- [About this task]:
In the records that follow, the lines from the one containing "job := none" to the one containing "leanOff := without", inclusive, are to be given again exactly.

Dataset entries
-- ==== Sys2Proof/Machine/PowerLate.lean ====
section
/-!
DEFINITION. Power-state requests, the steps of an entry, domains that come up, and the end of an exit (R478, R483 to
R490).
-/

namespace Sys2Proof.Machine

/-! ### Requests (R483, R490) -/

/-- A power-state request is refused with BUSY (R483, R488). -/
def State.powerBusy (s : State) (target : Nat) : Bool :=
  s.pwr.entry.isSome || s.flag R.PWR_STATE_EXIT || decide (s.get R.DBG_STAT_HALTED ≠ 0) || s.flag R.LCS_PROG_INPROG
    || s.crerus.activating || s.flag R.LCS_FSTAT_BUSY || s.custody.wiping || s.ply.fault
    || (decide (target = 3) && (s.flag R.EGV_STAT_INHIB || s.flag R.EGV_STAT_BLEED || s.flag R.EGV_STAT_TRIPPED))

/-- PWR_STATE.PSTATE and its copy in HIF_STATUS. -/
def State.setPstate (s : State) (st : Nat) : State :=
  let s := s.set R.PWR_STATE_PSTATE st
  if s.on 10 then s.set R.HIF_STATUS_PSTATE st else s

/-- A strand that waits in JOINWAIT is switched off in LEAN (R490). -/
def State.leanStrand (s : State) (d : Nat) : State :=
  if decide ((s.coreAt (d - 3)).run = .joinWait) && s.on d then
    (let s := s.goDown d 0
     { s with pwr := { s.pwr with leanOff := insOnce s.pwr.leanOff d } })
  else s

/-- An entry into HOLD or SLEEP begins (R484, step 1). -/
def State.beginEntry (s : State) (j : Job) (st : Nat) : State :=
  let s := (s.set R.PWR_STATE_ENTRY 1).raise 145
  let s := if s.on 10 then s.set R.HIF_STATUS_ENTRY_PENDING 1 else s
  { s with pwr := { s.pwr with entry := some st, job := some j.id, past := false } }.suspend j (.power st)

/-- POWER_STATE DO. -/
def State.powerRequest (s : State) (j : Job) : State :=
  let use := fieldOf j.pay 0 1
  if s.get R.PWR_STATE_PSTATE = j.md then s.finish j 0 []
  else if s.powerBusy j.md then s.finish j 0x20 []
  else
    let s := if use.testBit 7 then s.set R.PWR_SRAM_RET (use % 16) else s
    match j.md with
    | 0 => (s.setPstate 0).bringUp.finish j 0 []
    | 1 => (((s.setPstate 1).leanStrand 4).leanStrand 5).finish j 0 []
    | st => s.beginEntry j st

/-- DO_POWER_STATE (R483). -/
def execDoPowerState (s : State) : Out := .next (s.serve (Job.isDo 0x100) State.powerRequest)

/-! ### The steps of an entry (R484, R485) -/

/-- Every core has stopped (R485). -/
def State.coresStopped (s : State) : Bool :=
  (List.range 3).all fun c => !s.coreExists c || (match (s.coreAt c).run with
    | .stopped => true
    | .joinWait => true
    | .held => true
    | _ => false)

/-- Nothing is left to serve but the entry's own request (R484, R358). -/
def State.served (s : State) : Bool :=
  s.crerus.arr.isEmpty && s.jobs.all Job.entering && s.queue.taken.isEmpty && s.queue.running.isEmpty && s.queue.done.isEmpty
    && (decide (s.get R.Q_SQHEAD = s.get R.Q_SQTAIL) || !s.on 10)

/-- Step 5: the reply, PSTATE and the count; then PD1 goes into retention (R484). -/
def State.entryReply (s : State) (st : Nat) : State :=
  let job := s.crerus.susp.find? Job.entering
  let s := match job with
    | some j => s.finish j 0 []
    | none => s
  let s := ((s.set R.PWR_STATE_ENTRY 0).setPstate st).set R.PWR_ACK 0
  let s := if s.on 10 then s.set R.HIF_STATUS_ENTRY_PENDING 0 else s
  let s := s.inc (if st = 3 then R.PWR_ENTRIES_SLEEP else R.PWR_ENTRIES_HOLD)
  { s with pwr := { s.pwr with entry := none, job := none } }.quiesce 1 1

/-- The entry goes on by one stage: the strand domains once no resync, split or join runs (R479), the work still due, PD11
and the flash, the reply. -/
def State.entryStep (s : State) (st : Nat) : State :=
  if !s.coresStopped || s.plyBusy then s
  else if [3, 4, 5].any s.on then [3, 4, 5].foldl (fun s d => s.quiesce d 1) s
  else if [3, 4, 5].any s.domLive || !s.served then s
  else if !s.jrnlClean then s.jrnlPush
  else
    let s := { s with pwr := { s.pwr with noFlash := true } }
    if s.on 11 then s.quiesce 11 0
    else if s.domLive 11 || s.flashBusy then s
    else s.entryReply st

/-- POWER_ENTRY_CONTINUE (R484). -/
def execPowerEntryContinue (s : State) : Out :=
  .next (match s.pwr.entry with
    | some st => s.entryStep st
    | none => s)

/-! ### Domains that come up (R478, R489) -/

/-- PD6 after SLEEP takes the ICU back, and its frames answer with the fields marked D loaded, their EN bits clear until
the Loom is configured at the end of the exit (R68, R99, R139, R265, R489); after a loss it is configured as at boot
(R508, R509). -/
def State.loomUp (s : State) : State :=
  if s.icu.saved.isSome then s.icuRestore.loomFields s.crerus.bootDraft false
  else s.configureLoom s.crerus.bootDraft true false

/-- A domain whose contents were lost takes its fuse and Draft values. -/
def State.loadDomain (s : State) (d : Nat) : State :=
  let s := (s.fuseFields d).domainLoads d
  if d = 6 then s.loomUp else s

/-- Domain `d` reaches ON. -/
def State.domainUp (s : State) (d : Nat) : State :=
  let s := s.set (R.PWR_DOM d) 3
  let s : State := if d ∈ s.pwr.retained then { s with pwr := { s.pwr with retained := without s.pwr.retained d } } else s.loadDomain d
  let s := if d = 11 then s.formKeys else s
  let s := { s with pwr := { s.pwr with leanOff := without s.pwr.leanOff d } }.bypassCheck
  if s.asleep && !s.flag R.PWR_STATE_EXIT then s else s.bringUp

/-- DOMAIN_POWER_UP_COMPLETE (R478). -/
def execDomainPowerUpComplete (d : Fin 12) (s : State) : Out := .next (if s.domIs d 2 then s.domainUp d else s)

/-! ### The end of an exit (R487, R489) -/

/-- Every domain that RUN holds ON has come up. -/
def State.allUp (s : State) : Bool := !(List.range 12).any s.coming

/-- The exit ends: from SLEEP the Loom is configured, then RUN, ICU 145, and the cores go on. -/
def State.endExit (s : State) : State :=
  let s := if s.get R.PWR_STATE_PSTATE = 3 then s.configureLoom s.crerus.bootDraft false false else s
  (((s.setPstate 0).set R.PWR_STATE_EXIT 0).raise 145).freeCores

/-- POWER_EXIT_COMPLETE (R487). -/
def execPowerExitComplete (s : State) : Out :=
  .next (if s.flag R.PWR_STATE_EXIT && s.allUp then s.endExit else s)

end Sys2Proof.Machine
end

--

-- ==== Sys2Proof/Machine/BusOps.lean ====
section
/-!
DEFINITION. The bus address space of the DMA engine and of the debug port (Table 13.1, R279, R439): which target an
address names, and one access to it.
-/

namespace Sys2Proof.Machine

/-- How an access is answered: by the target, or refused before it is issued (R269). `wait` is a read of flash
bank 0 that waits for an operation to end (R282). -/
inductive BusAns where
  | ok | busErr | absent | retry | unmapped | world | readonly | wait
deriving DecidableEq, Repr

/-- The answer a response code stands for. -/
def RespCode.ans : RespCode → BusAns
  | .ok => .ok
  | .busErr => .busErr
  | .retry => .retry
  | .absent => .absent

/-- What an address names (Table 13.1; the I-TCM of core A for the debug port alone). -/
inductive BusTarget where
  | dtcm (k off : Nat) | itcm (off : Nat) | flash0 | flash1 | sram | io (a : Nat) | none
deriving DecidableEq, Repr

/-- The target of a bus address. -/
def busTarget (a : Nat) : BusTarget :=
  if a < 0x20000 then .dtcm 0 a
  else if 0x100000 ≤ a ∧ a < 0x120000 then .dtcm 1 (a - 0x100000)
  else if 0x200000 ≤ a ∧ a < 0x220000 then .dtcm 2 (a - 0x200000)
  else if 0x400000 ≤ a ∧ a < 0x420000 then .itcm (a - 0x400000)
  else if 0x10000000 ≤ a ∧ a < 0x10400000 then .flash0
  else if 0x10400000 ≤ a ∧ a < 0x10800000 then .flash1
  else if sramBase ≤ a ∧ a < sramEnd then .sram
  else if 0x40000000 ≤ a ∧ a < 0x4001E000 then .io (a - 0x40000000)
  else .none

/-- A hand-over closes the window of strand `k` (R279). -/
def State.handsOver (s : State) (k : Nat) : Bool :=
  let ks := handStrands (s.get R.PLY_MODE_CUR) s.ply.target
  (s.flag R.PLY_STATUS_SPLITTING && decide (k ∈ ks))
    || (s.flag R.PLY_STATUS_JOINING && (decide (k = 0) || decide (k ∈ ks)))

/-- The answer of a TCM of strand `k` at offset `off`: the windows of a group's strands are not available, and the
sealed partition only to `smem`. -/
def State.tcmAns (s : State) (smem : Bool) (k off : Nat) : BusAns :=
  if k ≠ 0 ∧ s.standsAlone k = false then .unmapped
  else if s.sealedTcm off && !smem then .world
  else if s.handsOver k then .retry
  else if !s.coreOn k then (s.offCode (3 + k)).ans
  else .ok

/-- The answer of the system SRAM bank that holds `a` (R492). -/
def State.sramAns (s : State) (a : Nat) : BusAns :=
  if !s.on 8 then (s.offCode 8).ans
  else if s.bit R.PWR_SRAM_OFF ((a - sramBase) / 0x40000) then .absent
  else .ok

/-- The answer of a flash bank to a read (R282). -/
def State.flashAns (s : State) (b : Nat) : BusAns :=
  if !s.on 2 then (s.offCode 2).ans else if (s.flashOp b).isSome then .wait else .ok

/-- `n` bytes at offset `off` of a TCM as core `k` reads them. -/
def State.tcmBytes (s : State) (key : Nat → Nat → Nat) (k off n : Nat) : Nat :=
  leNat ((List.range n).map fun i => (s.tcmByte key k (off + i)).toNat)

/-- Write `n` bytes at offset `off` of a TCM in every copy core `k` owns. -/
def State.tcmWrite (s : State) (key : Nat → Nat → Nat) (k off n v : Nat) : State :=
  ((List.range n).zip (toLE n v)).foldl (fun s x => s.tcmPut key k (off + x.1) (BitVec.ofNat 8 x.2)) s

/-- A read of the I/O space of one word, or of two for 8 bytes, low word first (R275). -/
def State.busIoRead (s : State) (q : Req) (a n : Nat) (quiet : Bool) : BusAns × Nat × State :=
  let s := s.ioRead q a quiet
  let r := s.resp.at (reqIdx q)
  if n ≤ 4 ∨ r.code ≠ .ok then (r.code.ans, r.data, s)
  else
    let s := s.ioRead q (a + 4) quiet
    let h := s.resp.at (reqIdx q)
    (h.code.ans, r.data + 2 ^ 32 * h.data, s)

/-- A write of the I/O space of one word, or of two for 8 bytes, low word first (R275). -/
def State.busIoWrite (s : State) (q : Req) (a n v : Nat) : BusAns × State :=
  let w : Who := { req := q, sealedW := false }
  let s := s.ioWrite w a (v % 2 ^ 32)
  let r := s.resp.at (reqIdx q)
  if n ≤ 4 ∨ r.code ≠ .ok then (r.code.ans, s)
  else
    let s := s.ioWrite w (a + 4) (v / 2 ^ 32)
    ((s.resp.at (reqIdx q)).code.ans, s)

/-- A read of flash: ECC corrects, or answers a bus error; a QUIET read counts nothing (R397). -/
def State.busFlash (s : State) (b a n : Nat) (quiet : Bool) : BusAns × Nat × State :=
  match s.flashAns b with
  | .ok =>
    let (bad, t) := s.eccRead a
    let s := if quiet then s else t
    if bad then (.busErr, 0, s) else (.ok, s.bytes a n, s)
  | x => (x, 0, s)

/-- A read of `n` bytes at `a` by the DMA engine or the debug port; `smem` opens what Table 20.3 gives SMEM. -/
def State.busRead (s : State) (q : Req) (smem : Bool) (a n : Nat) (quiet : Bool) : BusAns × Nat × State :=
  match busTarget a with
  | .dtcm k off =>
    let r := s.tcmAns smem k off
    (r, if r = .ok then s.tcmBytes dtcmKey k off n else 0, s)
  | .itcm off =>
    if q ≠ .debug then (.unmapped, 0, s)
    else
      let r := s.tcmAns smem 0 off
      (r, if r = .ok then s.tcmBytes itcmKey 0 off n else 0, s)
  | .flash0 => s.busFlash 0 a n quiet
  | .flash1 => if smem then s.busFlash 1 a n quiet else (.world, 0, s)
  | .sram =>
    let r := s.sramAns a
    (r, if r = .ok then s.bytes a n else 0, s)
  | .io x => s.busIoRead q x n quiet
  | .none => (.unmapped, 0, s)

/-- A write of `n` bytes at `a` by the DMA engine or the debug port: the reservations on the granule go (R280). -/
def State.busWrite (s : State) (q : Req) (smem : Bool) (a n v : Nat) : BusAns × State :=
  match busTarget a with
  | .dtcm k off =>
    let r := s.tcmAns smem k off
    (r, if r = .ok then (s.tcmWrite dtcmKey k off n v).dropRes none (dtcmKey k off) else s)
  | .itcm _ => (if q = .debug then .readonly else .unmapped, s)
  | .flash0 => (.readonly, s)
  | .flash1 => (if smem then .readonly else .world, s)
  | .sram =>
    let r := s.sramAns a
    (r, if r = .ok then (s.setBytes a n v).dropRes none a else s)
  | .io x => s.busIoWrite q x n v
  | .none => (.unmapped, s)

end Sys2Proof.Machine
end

==

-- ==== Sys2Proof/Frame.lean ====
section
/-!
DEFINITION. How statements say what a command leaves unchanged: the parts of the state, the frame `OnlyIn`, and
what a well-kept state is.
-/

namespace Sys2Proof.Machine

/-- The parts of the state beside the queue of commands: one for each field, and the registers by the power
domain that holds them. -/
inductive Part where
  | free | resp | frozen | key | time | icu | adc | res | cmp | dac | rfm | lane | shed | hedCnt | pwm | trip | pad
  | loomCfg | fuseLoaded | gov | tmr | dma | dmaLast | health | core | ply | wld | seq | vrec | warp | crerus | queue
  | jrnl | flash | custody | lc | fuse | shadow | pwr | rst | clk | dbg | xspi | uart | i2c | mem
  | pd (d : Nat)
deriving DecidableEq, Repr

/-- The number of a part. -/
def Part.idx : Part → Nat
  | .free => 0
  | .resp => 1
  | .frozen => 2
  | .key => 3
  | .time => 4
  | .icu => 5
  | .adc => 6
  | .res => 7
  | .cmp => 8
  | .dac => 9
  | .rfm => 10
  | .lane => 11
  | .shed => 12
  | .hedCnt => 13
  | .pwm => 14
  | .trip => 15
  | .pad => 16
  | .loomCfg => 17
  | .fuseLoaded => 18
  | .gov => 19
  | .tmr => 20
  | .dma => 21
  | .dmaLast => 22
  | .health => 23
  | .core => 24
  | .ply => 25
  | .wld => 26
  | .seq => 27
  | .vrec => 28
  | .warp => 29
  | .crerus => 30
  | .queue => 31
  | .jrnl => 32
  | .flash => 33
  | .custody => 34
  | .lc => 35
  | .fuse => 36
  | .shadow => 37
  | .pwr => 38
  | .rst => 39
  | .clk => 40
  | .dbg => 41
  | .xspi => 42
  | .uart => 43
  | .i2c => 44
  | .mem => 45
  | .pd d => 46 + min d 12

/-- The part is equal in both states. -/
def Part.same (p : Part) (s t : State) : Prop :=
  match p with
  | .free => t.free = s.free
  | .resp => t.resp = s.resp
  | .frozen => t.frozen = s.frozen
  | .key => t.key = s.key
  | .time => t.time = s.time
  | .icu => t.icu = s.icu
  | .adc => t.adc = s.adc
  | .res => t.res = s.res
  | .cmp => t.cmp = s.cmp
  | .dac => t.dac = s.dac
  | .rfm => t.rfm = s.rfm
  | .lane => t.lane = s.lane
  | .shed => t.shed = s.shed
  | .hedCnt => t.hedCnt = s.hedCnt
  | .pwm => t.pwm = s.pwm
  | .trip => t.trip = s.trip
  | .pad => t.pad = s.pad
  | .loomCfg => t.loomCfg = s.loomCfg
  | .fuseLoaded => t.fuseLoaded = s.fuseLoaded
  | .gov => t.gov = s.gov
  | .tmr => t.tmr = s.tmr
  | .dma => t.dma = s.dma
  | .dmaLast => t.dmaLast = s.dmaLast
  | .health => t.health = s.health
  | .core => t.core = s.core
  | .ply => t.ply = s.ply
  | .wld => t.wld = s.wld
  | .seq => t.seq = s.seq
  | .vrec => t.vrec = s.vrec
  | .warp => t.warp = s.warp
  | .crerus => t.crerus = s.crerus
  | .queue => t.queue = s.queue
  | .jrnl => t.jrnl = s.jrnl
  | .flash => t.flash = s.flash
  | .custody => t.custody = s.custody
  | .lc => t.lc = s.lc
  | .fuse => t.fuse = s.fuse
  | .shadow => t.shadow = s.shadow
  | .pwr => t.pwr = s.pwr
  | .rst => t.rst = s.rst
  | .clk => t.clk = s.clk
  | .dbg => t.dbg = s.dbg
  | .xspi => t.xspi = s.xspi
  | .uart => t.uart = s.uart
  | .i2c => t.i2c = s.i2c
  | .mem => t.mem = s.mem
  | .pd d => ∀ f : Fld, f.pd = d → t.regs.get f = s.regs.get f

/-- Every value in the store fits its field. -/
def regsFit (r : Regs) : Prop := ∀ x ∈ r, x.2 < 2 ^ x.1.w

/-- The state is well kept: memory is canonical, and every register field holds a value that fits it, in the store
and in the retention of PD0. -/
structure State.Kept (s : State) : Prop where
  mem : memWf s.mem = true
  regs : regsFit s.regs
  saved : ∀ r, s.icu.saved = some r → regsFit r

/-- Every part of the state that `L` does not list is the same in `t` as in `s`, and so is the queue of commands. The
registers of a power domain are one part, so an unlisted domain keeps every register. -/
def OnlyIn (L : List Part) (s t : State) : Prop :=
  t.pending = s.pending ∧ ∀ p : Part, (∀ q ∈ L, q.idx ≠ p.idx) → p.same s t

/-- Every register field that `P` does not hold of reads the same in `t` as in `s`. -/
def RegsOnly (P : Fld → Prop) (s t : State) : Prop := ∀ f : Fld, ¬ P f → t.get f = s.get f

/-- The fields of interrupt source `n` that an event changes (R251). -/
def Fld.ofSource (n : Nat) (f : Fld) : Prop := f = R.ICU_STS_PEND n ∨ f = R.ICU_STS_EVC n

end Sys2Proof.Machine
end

- [Response for this exercise]:
  { s with pwr := { s.pwr with entry := none, job := none } }.quiesce 1 1

/-- The entry goes on by one stage: the strand domains once no resync, split or join runs (R479), the work still due, PD11
and the flash, the reply. -/
def State.entryStep (s : State) (st : Nat) : State :=
  if !s.coresStopped || s.plyBusy then s
  else if [3, 4, 5].any s.on then [3, 4, 5].foldl (fun s d => s.quiesce d 1) s
  else if [3, 4, 5].any s.domLive || !s.served then s
  else if !s.jrnlClean then s.jrnlPush
  else
    let s := { s with pwr := { s.pwr with noFlash := true } }
    if s.on 11 then s.quiesce 11 0
    else if s.domLive 11 || s.flashBusy then s
    else s.entryReply st

/-- POWER_ENTRY_CONTINUE (R484). -/
def execPowerEntryContinue (s : State) : Out :=
  .next (match s.pwr.entry with
    | some st => s.entryStep st
    | none => s)

/-! ### Domains that come up (R478, R489) -/

/-- PD6 after SLEEP takes the ICU back, and its frames answer with the fields marked D loaded, their EN bits clear until
the Loom is configured at the end of the exit (R68, R99, R139, R265, R489); after a loss it is configured as at boot
(R508, R509). -/
def State.loomUp (s : State) : State :=
  if s.icu.saved.isSome then s.icuRestore.loomFields s.crerus.bootDraft false
  else s.configureLoom s.crerus.bootDraft true false

/-- A domain whose contents were lost takes its fuse and Draft values. -/
def State.loadDomain (s : State) (d : Nat) : State :=
  let s := (s.fuseFields d).domainLoads d
  if d = 6 then s.loomUp else s

/-- Domain `d` reaches ON. -/
def State.domainUp (s : State) (d : Nat) : State :=
  let s := s.set (R.PWR_DOM d) 3
  let s : State := if d ∈ s.pwr.retained then { s with pwr := { s.pwr with retained := without s.pwr.retained d } } else s.loadDomain d
  let s := if d = 11 then s.formKeys else s
  let s := { s with pwr := { s.pwr with leanOff := without s.pwr.leanOff d } }.bypassCheck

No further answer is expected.